• _Exercise details_
Quote the entries below from the line with "bank1 : List Byte" through the line with "it asks for a", both ends included, and only those lines.

• _Records shown_
-- ==== Sys2Proof/Syntax.lean ====
section
/-! DEFINITION. The commands of the block, one constructor per row of spec/opcode_table.json, and the
plain types of their operands: what the outside supplies with a command (edge times, converter codes,
received frames, addresses and values). -/

namespace Sys2Proof

/-- The masters of R29, and the firmware's two roles: the control cores, and the management paths that
write the dictionary. -/
inductive Master where
  | core | dma | host | engine (e : Fin 256) | scheduler
  deriving DecidableEq, Repr

/-- An edge as the TDC fabric captures it: the coarse tick and the tap of the interpolator (R61). -/
structure TdcEdge where
  tick : BitVec 64
  tap  : Fin 128
  deriving DecidableEq, Repr

/-- The comparator edges of one low pulse (R38): its rise; its fall, absent while the comparator is still
high when the window closes; the high comparator's rise within it; whether the pulse reached the clamp. -/
structure PulseIn where
  rise  : TdcEdge
  fall  : Option TdcEdge
  high  : Option TdcEdge
  clamp : Bool
  deriving DecidableEq, Repr

/-- The counts of one interpolator's fill (R71): the edges on each tap and the total. -/
structure FillCount where
  taps  : List (BitVec 16)
  total : BitVec 32
  deriving DecidableEq, Repr

/-- The blocks and functions that have a CNT_CLR bit. -/
inductive CntBlock where
  | feChan (t : Fin 64) (k : Fin 16) | tdc | aux (a : Fin 6) | sht | tile (t : Fin 64) | enp | ps | tilth
  | ctl | emg | saf | hk | dec | thm | memRegion (r : Fin 4) | drc | slq | dma (n : Fin 16)
  | lane (p : Fin 3) | ring | evt | event (n : Fin 640) | can (c : Fin 2) | eth (k : Fin 2) | sec | sys
  | clk
  deriving DecidableEq, Repr

/-- What a kernel run met in its engine's local memory (R325, R326): the errors that it corrected, and whether there was one that
cannot be corrected. -/
structure LocalErrors where
  ce : BitVec 16
  ue : Bool
  deriving DecidableEq, Repr

/-- The sender of an ENUM (R389): whether it is this device's own come round the ring, and ORIGIN. -/
structure EnumSender where
  own    : Bool
  origin : Fin 32
  deriving DecidableEq, Repr

/-- How an SDRAM beat reads (R345): clean, a corrected single-bit error, or uncorrectable twice. -/
inductive BeatRead where
  | clean | ce | ue
  deriving DecidableEq, Repr

/-- A command of the SDRAM retry buffer (R346): a number that identifies it, its address, whether it is a write. -/
structure DramCmd where
  id : Nat
  addr : BitVec 40
  write : Bool
  deriving DecidableEq, Repr

/-- A frame of a lane port (R382): the header fields that carry information, the trailer's credit grant, and the
payload bytes, 8 × LEN of them. -/
structure LaneFrame where
  vc : Fin 4
  type : Fin 16
  seq : BitVec 12
  queue : BitVec 8
  last : Bool
  nak : Bool
  ackVc : Fin 4
  ack : BitVec 12
  grant : BitVec 16
  grantVc : Fin 4
  body : List Byte
  deriving DecidableEq, Repr

/-- What the flash gives a SEC command, and what the spec does not print of the certificates: the KINDs that the purpose extension of
the signer's certificate names (R438), for the object that the command checks and for the transfer object of R449. -/
structure SecVerdict where
  purpose : List Byte
  transfer : List Byte
  flash : Bool
  deriving DecidableEq, Repr

/-- What BOOT finds that no reset leaves in the state (R442): bytes put into the boot flash from outside since the last boot, the KINDs
that the purpose extensions of the signers name (R438) in the two banks and in the two slots of the board and safety records, and the
register writes that the payload of the board record stands for, whose layout the spec does not print. -/
structure BootIn where
  flash : List (BitVec 25 × Byte)
  bank0 : List Byte
  bank1 : List Byte
  board0 : List Byte
  board1 : List Byte
  safety0 : List Byte
  safety1 : List Byte
  board : List (BitVec 40 × Word)
  deriving DecidableEq, Repr

/-- The path of a management message (R405): a lane port, or an SGMII port with the requester's IPv4 address and UDP
port. -/
inductive MgmtPath where
  | lane (p : Fin 3)
  | udp (k : Fin 2) (ip : Word) (port : BitVec 16)
  deriving DecidableEq, Repr

/-- What an SDO or USDO request says beside its object (R410): whether its command specifier is invalid, whether it asks for a
block transfer, and for a USDO the client's node-ID and session. -/
structure SdoHead where
  bad : Bool
  block : Bool
  client : BitVec 7
  session : Byte
  deriving DecidableEq, Repr

/-- A received Ethernet frame (R415): one that carries what the command says, one whose FCS is wrong, or a frame that the port does
not handle: VLAN-tagged, IPv6, TCP, larger than 1,518 B, or any other. -/
inductive EthForm where
  | plain | badFcs | other
  deriving DecidableEq, Repr

/-- The event messages of IEEE 1588. -/
inductive PtpType where
  | sync | delayReq | pdelayReq | pdelayResp
  deriving DecidableEq, Repr

/-- An event message on a port (R416): its direction, whether it goes over UDP/IPv4 (else Layer 2), and its type. -/
structure PtpFrame where
  egress : Bool
  udp : Bool
  type : PtpType
  deriving DecidableEq, Repr

/-- The header fields of a management message but OP and LEN (R407). -/
structure MgmtHdr where
  fwd : Bool
  dest : Fin 32
  tag : BitVec 16
  index : BitVec 16
  sub : Byte
  ofs : Word
  deriving DecidableEq, Repr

• _Solution for this exercise_
  bank1 : List Byte
  board0 : List Byte
  board1 : List Byte
  safety0 : List Byte
  safety1 : List Byte
  board : List (BitVec 40 × Word)
  deriving DecidableEq, Repr

/-- The path of a management message (R405): a lane port, or an SGMII port with the requester's IPv4 address and UDP
port. -/
inductive MgmtPath where
  | lane (p : Fin 3)
  | udp (k : Fin 2) (ip : Word) (port : BitVec 16)
  deriving DecidableEq, Repr

/-- What an SDO or USDO request says beside its object (R410): whether its command specifier is invalid, whether it asks for a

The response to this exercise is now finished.